# TASK REQUIREMENTS:
Below are the records; give again exactly the line with "cons b l ih =>", the line with "256 ^ n := by", and each line that lies between them, and nothing besides.

★ ★ ★ ★ ★ ★ ★

-- ==== Sys2Proof/Laws/State.lean ====
section
/-!
SUPPORT. Sys2Proof/Laws/State.lean: one lemma per field per update: what each small operation of Machine/Ops.lean leaves of the state.
-/
namespace Sys2Proof.Machine

@[simp] theorem wr_time (s : State) (f : RegField) (v : Nat) : (wr s f v).time = s.time := rfl
@[simp] theorem wr_quantum (s : State) (f : RegField) (v : Nat) : (wr s f v).quantum = s.quantum := rfl
@[simp] theorem wr_free (s : State) (f : RegField) (v : Nat) : (wr s f v).free = s.free := rfl
@[simp] theorem wr_mem (s : State) (f : RegField) (v : Nat) : (wr s f v).mem = s.mem := rfl
@[simp] theorem wr_host (s : State) (f : RegField) (v : Nat) : (wr s f v).host = s.host := rfl
@[simp] theorem wr_poison (s : State) (f : RegField) (v : Nat) : (wr s f v).poison = s.poison := rfl
@[simp] theorem wr_upsets (s : State) (f : RegField) (v : Nat) : (wr s f v).upsets = s.upsets := rfl
@[simp] theorem wr_clusters (s : State) (f : RegField) (v : Nat) : (wr s f v).clusters = s.clusters := rfl
@[simp] theorem wr_cores (s : State) (f : RegField) (v : Nat) : (wr s f v).cores = s.cores := rfl
@[simp] theorem wr_threads (s : State) (f : RegField) (v : Nat) : (wr s f v).threads = s.threads := rfl
@[simp] theorem wr_units (s : State) (f : RegField) (v : Nat) : (wr s f v).units = s.units := rfl
@[simp] theorem wr_nextUnit (s : State) (f : RegField) (v : Nat) : (wr s f v).nextUnit = s.nextUnit := rfl
@[simp] theorem wr_dram (s : State) (f : RegField) (v : Nat) : (wr s f v).dram = s.dram := rfl
@[simp] theorem wr_moves (s : State) (f : RegField) (v : Nat) : (wr s f v).moves = s.moves := rfl
@[simp] theorem wr_moveWait (s : State) (f : RegField) (v : Nat) : (wr s f v).moveWait = s.moveWait := rfl
@[simp] theorem wr_flash (s : State) (f : RegField) (v : Nat) : (wr s f v).flash = s.flash := rfl
@[simp] theorem wr_handles (s : State) (f : RegField) (v : Nat) : (wr s f v).handles = s.handles := rfl
@[simp] theorem wr_parts (s : State) (f : RegField) (v : Nat) : (wr s f v).parts = s.parts := rfl
@[simp] theorem wr_srv (s : State) (f : RegField) (v : Nat) : (wr s f v).srv = s.srv := rfl
@[simp] theorem wr_repl (s : State) (f : RegField) (v : Nat) : (wr s f v).repl = s.repl := rfl
@[simp] theorem wr_hif (s : State) (f : RegField) (v : Nat) : (wr s f v).hif = s.hif := rfl
@[simp] theorem wr_evc (s : State) (f : RegField) (v : Nat) : (wr s f v).evc = s.evc := rfl
@[simp] theorem wr_flt (s : State) (f : RegField) (v : Nat) : (wr s f v).flt = s.flt := rfl
@[simp] theorem wr_dsp (s : State) (f : RegField) (v : Nat) : (wr s f v).dsp = s.dsp := rfl
@[simp] theorem wr_cam (s : State) (f : RegField) (v : Nat) : (wr s f v).cam = s.cam := rfl
@[simp] theorem wr_span (s : State) (f : RegField) (v : Nat) : (wr s f v).span = s.span := rfl
@[simp] theorem wr_pwr (s : State) (f : RegField) (v : Nat) : (wr s f v).pwr = s.pwr := rfl
@[simp] theorem wr_sec (s : State) (f : RegField) (v : Nat) : (wr s f v).sec = s.sec := rfl
@[simp] theorem wr_boot (s : State) (f : RegField) (v : Nat) : (wr s f v).boot = s.boot := rfl
@[simp] theorem wr_out (s : State) (f : RegField) (v : Nat) : (wr s f v).out = s.out := rfl
@[simp] theorem wr_pending (s : State) (f : RegField) (v : Nat) : (wr s f v).pending = s.pending := rfl
@[simp] theorem wr_regs (s : State) (f : RegField) (v : Nat) : (wr s f v).regs = tput f.reset s.regs f.key (v % 2 ^ f.width) := rfl

@[simp] theorem resetRegs_time (s : State) (p : Nat → Bool) : (resetRegs s p).time = s.time := rfl
@[simp] theorem resetRegs_quantum (s : State) (p : Nat → Bool) : (resetRegs s p).quantum = s.quantum := rfl
@[simp] theorem resetRegs_free (s : State) (p : Nat → Bool) : (resetRegs s p).free = s.free := rfl
@[simp] theorem resetRegs_mem (s : State) (p : Nat → Bool) : (resetRegs s p).mem = s.mem := rfl
@[simp] theorem resetRegs_host (s : State) (p : Nat → Bool) : (resetRegs s p).host = s.host := rfl
@[simp] theorem resetRegs_poison (s : State) (p : Nat → Bool) : (resetRegs s p).poison = s.poison := rfl
@[simp] theorem resetRegs_upsets (s : State) (p : Nat → Bool) : (resetRegs s p).upsets = s.upsets := rfl
@[simp] theorem resetRegs_clusters (s : State) (p : Nat → Bool) : (resetRegs s p).clusters = s.clusters := rfl
@[simp] theorem resetRegs_cores (s : State) (p : Nat → Bool) : (resetRegs s p).cores = s.cores := rfl
@[simp] theorem resetRegs_threads (s : State) (p : Nat → Bool) : (resetRegs s p).threads = s.threads := rfl
@[simp] theorem resetRegs_units (s : State) (p : Nat → Bool) : (resetRegs s p).units = s.units := rfl
@[simp] theorem resetRegs_nextUnit (s : State) (p : Nat → Bool) : (resetRegs s p).nextUnit = s.nextUnit := rfl
@[simp] theorem resetRegs_dram (s : State) (p : Nat → Bool) : (resetRegs s p).dram = s.dram := rfl
@[simp] theorem resetRegs_moves (s : State) (p : Nat → Bool) : (resetRegs s p).moves = s.moves := rfl
@[simp] theorem resetRegs_moveWait (s : State) (p : Nat → Bool) : (resetRegs s p).moveWait = s.moveWait := rfl
@[simp] theorem resetRegs_flash (s : State) (p : Nat → Bool) : (resetRegs s p).flash = s.flash := rfl
@[simp] theorem resetRegs_handles (s : State) (p : Nat → Bool) : (resetRegs s p).handles = s.handles := rfl
@[simp] theorem resetRegs_parts (s : State) (p : Nat → Bool) : (resetRegs s p).parts = s.parts := rfl
@[simp] theorem resetRegs_srv (s : State) (p : Nat → Bool) : (resetRegs s p).srv = s.srv := rfl
@[simp] theorem resetRegs_repl (s : State) (p : Nat → Bool) : (resetRegs s p).repl = s.repl := rfl
@[simp] theorem resetRegs_hif (s : State) (p : Nat → Bool) : (resetRegs s p).hif = s.hif := rfl
@[simp] theorem resetRegs_evc (s : State) (p : Nat → Bool) : (resetRegs s p).evc = s.evc := rfl
@[simp] theorem resetRegs_flt (s : State) (p : Nat → Bool) : (resetRegs s p).flt = s.flt := rfl
@[simp] theorem resetRegs_dsp (s : State) (p : Nat → Bool) : (resetRegs s p).dsp = s.dsp := rfl
@[simp] theorem resetRegs_cam (s : State) (p : Nat → Bool) : (resetRegs s p).cam = s.cam := rfl
@[simp] theorem resetRegs_span (s : State) (p : Nat → Bool) : (resetRegs s p).span = s.span := rfl
@[simp] theorem resetRegs_pwr (s : State) (p : Nat → Bool) : (resetRegs s p).pwr = s.pwr := rfl
@[simp] theorem resetRegs_sec (s : State) (p : Nat → Bool) : (resetRegs s p).sec = s.sec := rfl
@[simp] theorem resetRegs_boot (s : State) (p : Nat → Bool) : (resetRegs s p).boot = s.boot := rfl
@[simp] theorem resetRegs_out (s : State) (p : Nat → Bool) : (resetRegs s p).out = s.out := rfl
@[simp] theorem resetRegs_pending (s : State) (p : Nat → Bool) : (resetRegs s p).pending = s.pending := rfl
@[simp] theorem resetRegs_regs (s : State) (p : Nat → Bool) : (resetRegs s p).regs = tdrop (fun k => p (k / 32)) s.regs := rfl

@[simp] theorem wb_time (s : State) (a : Nat) (v : Byte) : (wb s a v).time = s.time := rfl
@[simp] theorem wb_quantum (s : State) (a : Nat) (v : Byte) : (wb s a v).quantum = s.quantum := rfl
@[simp] theorem wb_free (s : State) (a : Nat) (v : Byte) : (wb s a v).free = s.free := rfl
@[simp] theorem wb_regs (s : State) (a : Nat) (v : Byte) : (wb s a v).regs = s.regs := rfl
@[simp] theorem wb_host (s : State) (a : Nat) (v : Byte) : (wb s a v).host = s.host := rfl
@[simp] theorem wb_poison (s : State) (a : Nat) (v : Byte) : (wb s a v).poison = s.poison := rfl
@[simp] theorem wb_upsets (s : State) (a : Nat) (v : Byte) : (wb s a v).upsets = s.upsets := rfl
@[simp] theorem wb_clusters (s : State) (a : Nat) (v : Byte) : (wb s a v).clusters = s.clusters := rfl
@[simp] theorem wb_cores (s : State) (a : Nat) (v : Byte) : (wb s a v).cores = s.cores := rfl
@[simp] theorem wb_threads (s : State) (a : Nat) (v : Byte) : (wb s a v).threads = s.threads := rfl
@[simp] theorem wb_units (s : State) (a : Nat) (v : Byte) : (wb s a v).units = s.units := rfl
@[simp] theorem wb_nextUnit (s : State) (a : Nat) (v : Byte) : (wb s a v).nextUnit = s.nextUnit := rfl
@[simp] theorem wb_dram (s : State) (a : Nat) (v : Byte) : (wb s a v).dram = s.dram := rfl
@[simp] theorem wb_moves (s : State) (a : Nat) (v : Byte) : (wb s a v).moves = s.moves := rfl
@[simp] theorem wb_moveWait (s : State) (a : Nat) (v : Byte) : (wb s a v).moveWait = s.moveWait := rfl
@[simp] theorem wb_flash (s : State) (a : Nat) (v : Byte) : (wb s a v).flash = s.flash := rfl
@[simp] theorem wb_handles (s : State) (a : Nat) (v : Byte) : (wb s a v).handles = s.handles := rfl
@[simp] theorem wb_parts (s : State) (a : Nat) (v : Byte) : (wb s a v).parts = s.parts := rfl
@[simp] theorem wb_srv (s : State) (a : Nat) (v : Byte) : (wb s a v).srv = s.srv := rfl
@[simp] theorem wb_repl (s : State) (a : Nat) (v : Byte) : (wb s a v).repl = s.repl := rfl
@[simp] theorem wb_hif (s : State) (a : Nat) (v : Byte) : (wb s a v).hif = s.hif := rfl
@[simp] theorem wb_evc (s : State) (a : Nat) (v : Byte) : (wb s a v).evc = s.evc := rfl
@[simp] theorem wb_flt (s : State) (a : Nat) (v : Byte) : (wb s a v).flt = s.flt := rfl
@[simp] theorem wb_dsp (s : State) (a : Nat) (v : Byte) : (wb s a v).dsp = s.dsp := rfl
@[simp] theorem wb_cam (s : State) (a : Nat) (v : Byte) : (wb s a v).cam = s.cam := rfl
@[simp] theorem wb_span (s : State) (a : Nat) (v : Byte) : (wb s a v).span = s.span := rfl
@[simp] theorem wb_pwr (s : State) (a : Nat) (v : Byte) : (wb s a v).pwr = s.pwr := rfl
@[simp] theorem wb_sec (s : State) (a : Nat) (v : Byte) : (wb s a v).sec = s.sec := rfl
@[simp] theorem wb_boot (s : State) (a : Nat) (v : Byte) : (wb s a v).boot = s.boot := rfl
@[simp] theorem wb_out (s : State) (a : Nat) (v : Byte) : (wb s a v).out = s.out := rfl
@[simp] theorem wb_pending (s : State) (a : Nat) (v : Byte) : (wb s a v).pending = s.pending := rfl
@[simp] theorem wb_mem (s : State) (a : Nat) (v : Byte) : (wb s a v).mem = tput 0 s.mem a v := rfl
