-- ==== Sys2Proof/Laws/Inv.lean ====
section
/-!
SUPPORT. Sys2Proof/Laws/Inv.lean: every operation over the registers and the memories keeps the canonical form (Safety.lean's
`Inv`), and so do the shared operations of Machine/Ops.lean; which of them leave registers or device memory as they were.
-/
namespace Sys2Proof.Machine
open Laws

/-! ### Fields fit their registers -/

/-- Every field a register template lists lies inside its 32-bit register. -/
theorem fieldsAt_fit {addr : Nat} {f : RegField} (h : f ∈ fieldsAt addr) : f.addr = addr ∧ f.lo + f.width ≤ 32 ∧ 0 < f.width := by
  have hall : regTemplates.all (fun t => t.fields.all (fun e => decide (e.1 + e.2.1 ≤ 32) && decide (0 < e.2.1))) = true := by decide
  unfold fieldsAt at h
  split at h
  · exact absurd h List.not_mem_nil
  · rename_i t ht
    obtain ⟨e, he, rfl⟩ := List.mem_map.1 h
    have := List.all_eq_true.1 (List.all_eq_true.1 hall t (List.mem_of_find?_eq_some ht)) e he
    simp only [Bool.and_eq_true, decide_eq_true_eq] at this
    exact ⟨rfl, this⟩

/-! ### The parts of the invariant under the primitive updates -/

/-- A value that fits its field leaves the register inside 32 bits. -/
theorem field_value_fits {f : RegField} (hf : f.lo + f.width ≤ 32) (hw : 0 < f.width) (v : Nat) :
    v % 2 ^ f.width * 2 ^ (f.key % 32) < 2 ^ 32 := by
  have hk : f.key % 32 = f.lo := by unfold RegField.key; omega
  have h1 : v % 2 ^ f.width < 2 ^ f.width := Nat.mod_lt _ (Nat.two_pow_pos _)
  rw [hk]
  calc v % 2 ^ f.width * 2 ^ f.lo < 2 ^ f.width * 2 ^ f.lo := Nat.mul_lt_mul_of_pos_right h1 (Nat.two_pow_pos _)
    _ = 2 ^ (f.width + f.lo) := (Nat.pow_add ..).symm
    _ ≤ 2 ^ 32 := Nat.pow_le_pow_right (by decide) (by omega)

theorem wr_regsWf {s : State} {f : RegField} (hf : f.lo + f.width ≤ 32) (hw : 0 < f.width) (v : Nat) (h : regsWf s = true) :
    regsWf (wr s f v) = true := by
  simp only [regsWf, Bool.and_eq_true, List.all_eq_true, decide_eq_true_eq, wr_regs] at h ⊢
  unfold tput
  split
  · exact ⟨tdel_sorted h.1, fun e he => h.2 e ((tdel_sublist ..).subset he)⟩
  · refine ⟨tset_sorted h.1, fun e he => ?_⟩
    rcases tset_mem he with rfl | he
    · exact field_value_fits hf hw v
    · exact h.2 e he

theorem resetRegs_regsWf {s : State} (p : Nat → Bool) (h : regsWf s = true) : regsWf (resetRegs s p) = true := by
  simp only [regsWf, Bool.and_eq_true, List.all_eq_true, decide_eq_true_eq] at h ⊢
  refine ⟨?_, fun e he => h.2 e (List.mem_filter.1 he).1⟩
  exact (tsorted_iff _).2 (((tsorted_iff _).1 h.1).sublist List.filter_sublist)

/-- The invariant reads four fields of the state. -/
theorem inv_congr {s t : State} (hm : t.mem = s.mem) (hh : t.host = s.host) (hr : t.regs = s.regs) (hc : t.cam = s.cam)
    (h : Inv s) : Inv t := by
  simpa [Inv, memWf, hostWf, regsWf, contextsWf, hm, hh, hr, hc] using h

theorem wr_inv {s : State} {f : RegField} (hf : f.lo + f.width ≤ 32) (hw : 0 < f.width) (v : Nat) (h : Inv s) : Inv (wr s f v) :=
  ⟨h.1, h.2.1, wr_regsWf hf hw v h.2.2.1, h.2.2.2⟩

theorem bump_inv {s : State} {f : RegField} (hf : f.lo + f.width ≤ 32) (hw : 0 < f.width) (n : Nat) (h : Inv s) : Inv (bump s f n) :=
  wr_inv hf hw _ h

theorem tick_inv {s : State} {f : RegField} (hf : f.lo + f.width ≤ 32) (hw : 0 < f.width) (h : Inv s) : Inv (tick s f) :=
  wr_inv hf hw _ h

theorem resetRegs_inv {s : State} (p : Nat → Bool) (h : Inv s) : Inv (resetRegs s p) :=
  ⟨h.1, h.2.1, resetRegs_regsWf p h.2.2.1, h.2.2.2⟩

theorem wb_inv {s : State} (a : Nat) (v : Byte) (h : Inv s) : Inv (wb s a v) :=
  ⟨tput_wf h.1 a v, h.2.1, h.2.2.1, h.2.2.2⟩

theorem hwb_inv {s : State} (fn a : Nat) (v : Byte) (h : Inv s) : Inv (hwb s fn a v) :=
  ⟨h.1, tput_wf h.2.1 _ v, h.2.2.1, h.2.2.2⟩
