/-- Settles O46: a debug access begins by opening a session (`accessBegun`) and then reads (`debugRead`) or writes (`debugWrite`);
each clause is the reading of one of these in the aperture, through JTAG or by a register write. -/
theorem debugAccessesReadAndWrite : Obligations.DebugAccessesReadAndWrite := by
  unfold Obligations.DebugAccessesReadAndWrite
  intro s sess touches
  refine ⟨fun hon off wide v => ?_, fun hon addr => ⟨fun c hr => ⟨?_, ?_, ?_⟩, ?_, ?_⟩, fun hoff addr wide w v e => ?_,
    fun hoff off wide v e => ?_, fun v => ⟨registerWrite_aptBase s v, registerWrite_lastFail s v, fun addr ha hr => ?_⟩⟩
  · exact ⟨fun hal => aperture_aligned hon hal v, fun hal => aperture_unaligned hon hal v⟩
  · exact fun hal hw v e => dbgAccess_write_cluMem hon hr hal hw v e
  · intro wide n hal hu i hi
    simp only [List.mem_cons, List.not_mem_nil, or_false] at hi
    obtain rfl | rfl := hi
    exacts [jtagRead_cluMem hon hr hal hu false, jtagRead_cluMem hon hr hal hu true]
  · exact fun hal hw hu v => registerWrite_cluMem hon hr hal hw hu v
  · exact fun hal v e => dbgPeek_write hon hal v e
  · exact fun hal v e => dbgAccess_write_unaligned hon hal v e
  · exact debugOff_same hoff addr wide w v e
  · exact apertureOff_same hoff off wide v e
  · exact registerWrite_elsewhere ha hr v

end

section
/-!
Bytes in host memory, the completion record of an accepted command (R391, R395) and the reply buffer (R406).
-/
namespace Sys2Proof.Machine
open Reg Laws

variable {s t u : State} {fn rg a x n i : Nat}

/-! ### Host memory byte by byte -/

theorem hrb_congr (h : u.host = t.host) (g x : Nat) : hrb u g x = hrb t g x := by rw [hrb, hrb, h]

theorem hrb_hwb_apart {b : Byte} (ha : a < 2 ^ 64) (hx : x < 2 ^ 64) (h : x ≠ a) : hrb (hwb s fn a b) fn x = hrb s fn x :=
  hrb_hwb_other (by rw [Nat.mod_eq_of_lt ha, Nat.mod_eq_of_lt hx]; omega) b

theorem hrb_hwrN_apart (h : a + n ≤ 2 ^ 64) (hx : x < 2 ^ 64) (hout : x < a ∨ a + n ≤ x) (v : Nat) :
    hrb (hwrN s fn a n v) fn x = hrb s fn x := by
  induction n generalizing s a v with
  | zero => rfl
  | succ n ih => rw [hwrN, ih (by omega) (by omega), hrb_hwb_apart (by omega) hx (by omega)]

theorem hrb_hwrN (h : a + n ≤ 2 ^ 64) (hi : i < n) (v : Nat) : hrb (hwrN s fn a n v) fn (a + i) = BitVec.ofNat 8 (v / 256 ^ i) := by
  induction n generalizing s a v i with
  | zero => exact absurd hi (Nat.not_lt_zero i)
  | succ n ih =>
    rw [hwrN]
    cases i with
    | zero => rw [hrb_hwrN_apart (by omega) (by omega) (by omega), Nat.add_zero, hrb_hwb_same, Nat.pow_zero, Nat.div_one]
    | succ i =>
      rw [show a + (i + 1) = a + 1 + i by omega, ih (by omega) (by omega), Nat.div_div_eq_div_mul, Nat.pow_succ, Nat.mul_comm 256]

theorem hrb_hwrBytes_apart {l : List Nat} (h : a + l.length ≤ 2 ^ 64) (hx : x < 2 ^ 64) (hout : x < a ∨ a + l.length ≤ x) :
    hrb (hwrBytes s fn a l) fn x = hrb s fn x := by
  induction l generalizing s a with
  | nil => rfl
  | cons b l ih =>
    rw [List.length_cons] at h hout
    rw [hwrBytes, ih (by omega) (by omega), hrb_hwb_apart (by omega) hx (by omega)]

theorem hrb_hwrBytes {l : List Nat} {b : Nat} (h : a + l.length ≤ 2 ^ 64) (hi : l[i]? = some b) :
    hrb (hwrBytes s fn a l) fn (a + i) = BitVec.ofNat 8 b := by
  induction l generalizing s a i with
  | nil => cases hi
  | cons c l ih =>
    rw [List.length_cons] at h
    rw [hwrBytes]
    cases i with
    | zero =>
      obtain rfl : c = b := Option.some.inj hi
      rw [hrb_hwrBytes_apart (by omega) (by omega) (by omega), Nat.add_zero, hrb_hwb_same]
    | succ i =>
      rw [show a + (i + 1) = a + 1 + i by omega]
      exact ih (by omega) hi

/-- The `n` bytes from `a` hold the number `v`, little-endian (R9). -/
def hostHolds (u : State) (fn a n v : Nat) : Prop := ∀ i < n, hrb u fn (a + i) = BitVec.ofNat 8 (v / 256 ^ i)

theorem hrdN_of_hostHolds {v : Nat} (h : hostHolds u fn a n v) : hrdN u fn a n = v % 256 ^ n := by
  induction n generalizing a v with
  | zero => rw [hrdN, Nat.pow_zero, Nat.mod_one]
  | succ n ih =>
    have hfirst : (hrb u fn a).toNat = v % 256 := by
      have h0 := h 0 (Nat.succ_pos n)
      rw [Nat.add_zero, Nat.pow_zero, Nat.div_one] at h0
      rw [h0, BitVec.toNat_ofNat]
    have hrest : hostHolds u fn (a + 1) n (v / 256) := fun i hi => by
      have hi' := h (i + 1) (by omega)
      rw [show a + (i + 1) = a + 1 + i by omega, Nat.pow_succ, Nat.mul_comm, ← Nat.div_div_eq_div_mul] at hi'
      exact hi'
    rw [hrdN, hfirst, ih hrest, Nat.pow_succ, Nat.mul_comm (256 ^ n), Nat.mod_mul]

/-- Some of the bytes of a number. -/
theorem hrdN_within {v : Nat} (h : hostHolds u fn a n v) (k : Nat) {m : Nat} (hk : k + m ≤ n) :
    hrdN u fn (a + k) m = v / 256 ^ k % 256 ^ m := by
  refine hrdN_of_hostHolds fun i hi => ?_
  rw [Nat.add_assoc, h (k + i) (by omega), Nat.pow_add, Nat.div_div_eq_div_mul]

theorem hostHolds_hwrN (h : a + n ≤ 2 ^ 64) (v : Nat) : hostHolds (hwrN s fn a n v) fn a n v := fun _ hi => hrb_hwrN h hi v

theorem hostHolds_apart {b m v w : Nat} (hs : hostHolds s fn a n v) (ha : a + n ≤ 2 ^ 64) (hb : b + m ≤ 2 ^ 64)
    (hout : a + n ≤ b ∨ b + m ≤ a) : hostHolds (hwrN s fn b m w) fn a n v := fun i hi => by
  rw [hrb_hwrN_apart hb (by omega) (by omega), hs i hi]

theorem hostHolds_congr {v : Nat} (h : u.host = t.host) (ht : hostHolds t fn a n v) : hostHolds u fn a n v := fun i hi =>
  (hrb_congr h ..).trans (ht i hi)

/-! ### The record of a command -/

/-- The address of the next record of a ring (R394). -/
def nextSlot (t : State) (fn rg : Nat) : Nat := (ring t fn rg).cfg.cqBase + 32 * (ring t fn rg).cqTail
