-- ==== Sys2Proof/Word.lean ====
section
/-! DEFINITION. The value type of BigInt CORE (spec/10_state.md R10) and the plain words of its interface. -/

namespace Sys2Proof

/-- One bit; `true` is 1. -/
abbrev Bit := Bool

/-- A bit vector of any length, INDEX 0 THE MOST SIGNIFICANT BIT (00_scope.md R6). -/
abbrev Bits := List Bit

/-- A register index field of the command word, four bits (30_encoding.md R41). -/
abbrev Reg := BitVec 4

/-- A command word, bit 31 the most significant (00_scope.md R7; 30_encoding.md R40). -/
abbrev Cmd := BitVec 32

/-- Rendered text: 8-bit character codes, first character first (49_render.md R140, R145). -/
abbrev Text := List (BitVec 8)

/-- A BigInt value `(sign, mag)`: `sign = true` is negative, `mag` is most significant bit first
(10_state.md R10). Being canonical (R11) is a predicate, `BigVal.canonical`, that every step keeps. -/
structure BigVal where
  sign : Bit
  mag : Bits
  deriving DecidableEq, Repr

/-- `+[0]`, the canonical zero (10_state.md R11, R21). -/
def BigVal.zero : BigVal := ⟨false, [false]⟩

/-- `+[1]`, the canonical one, the constant of INC and DEC (44_inc_dec.md, D28). -/
def BigVal.one : BigVal := ⟨false, [true]⟩

end Sys2Proof
end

★ ★ ★ ★ ★ ★ ★

# SOLUTION TO THIS PROBLEM:
  | cons b l ih =>
    rw [List.length_cons] at h hout
    rw [hwrBytes, ih (by omega) (by omega), hrb_hwb_apart (by omega) hx (by omega)]

theorem hrb_hwrBytes {l : List Nat} {b : Nat} (h : a + l.length ≤ 2 ^ 64) (hi : l[i]? = some b) :
    hrb (hwrBytes s fn a l) fn (a + i) = BitVec.ofNat 8 b := by
  induction l generalizing s a i with
  | nil => cases hi
  | cons c l ih =>
    rw [List.length_cons] at h
    rw [hwrBytes]
    cases i with
    | zero =>
      obtain rfl : c = b := Option.some.inj hi
      rw [hrb_hwrBytes_apart (by omega) (by omega) (by omega), Nat.add_zero, hrb_hwb_same]
    | succ i =>
      rw [show a + (i + 1) = a + 1 + i by omega]
      exact ih (by omega) hi

/-- The `n` bytes from `a` hold the number `v`, little-endian (R9). -/
def hostHolds (u : State) (fn a n v : Nat) : Prop := ∀ i < n, hrb u fn (a + i) = BitVec.ofNat 8 (v / 256 ^ i)

theorem hrdN_of_hostHolds {v : Nat} (h : hostHolds u fn a n v) : hrdN u fn a n = v % 256 ^ n := by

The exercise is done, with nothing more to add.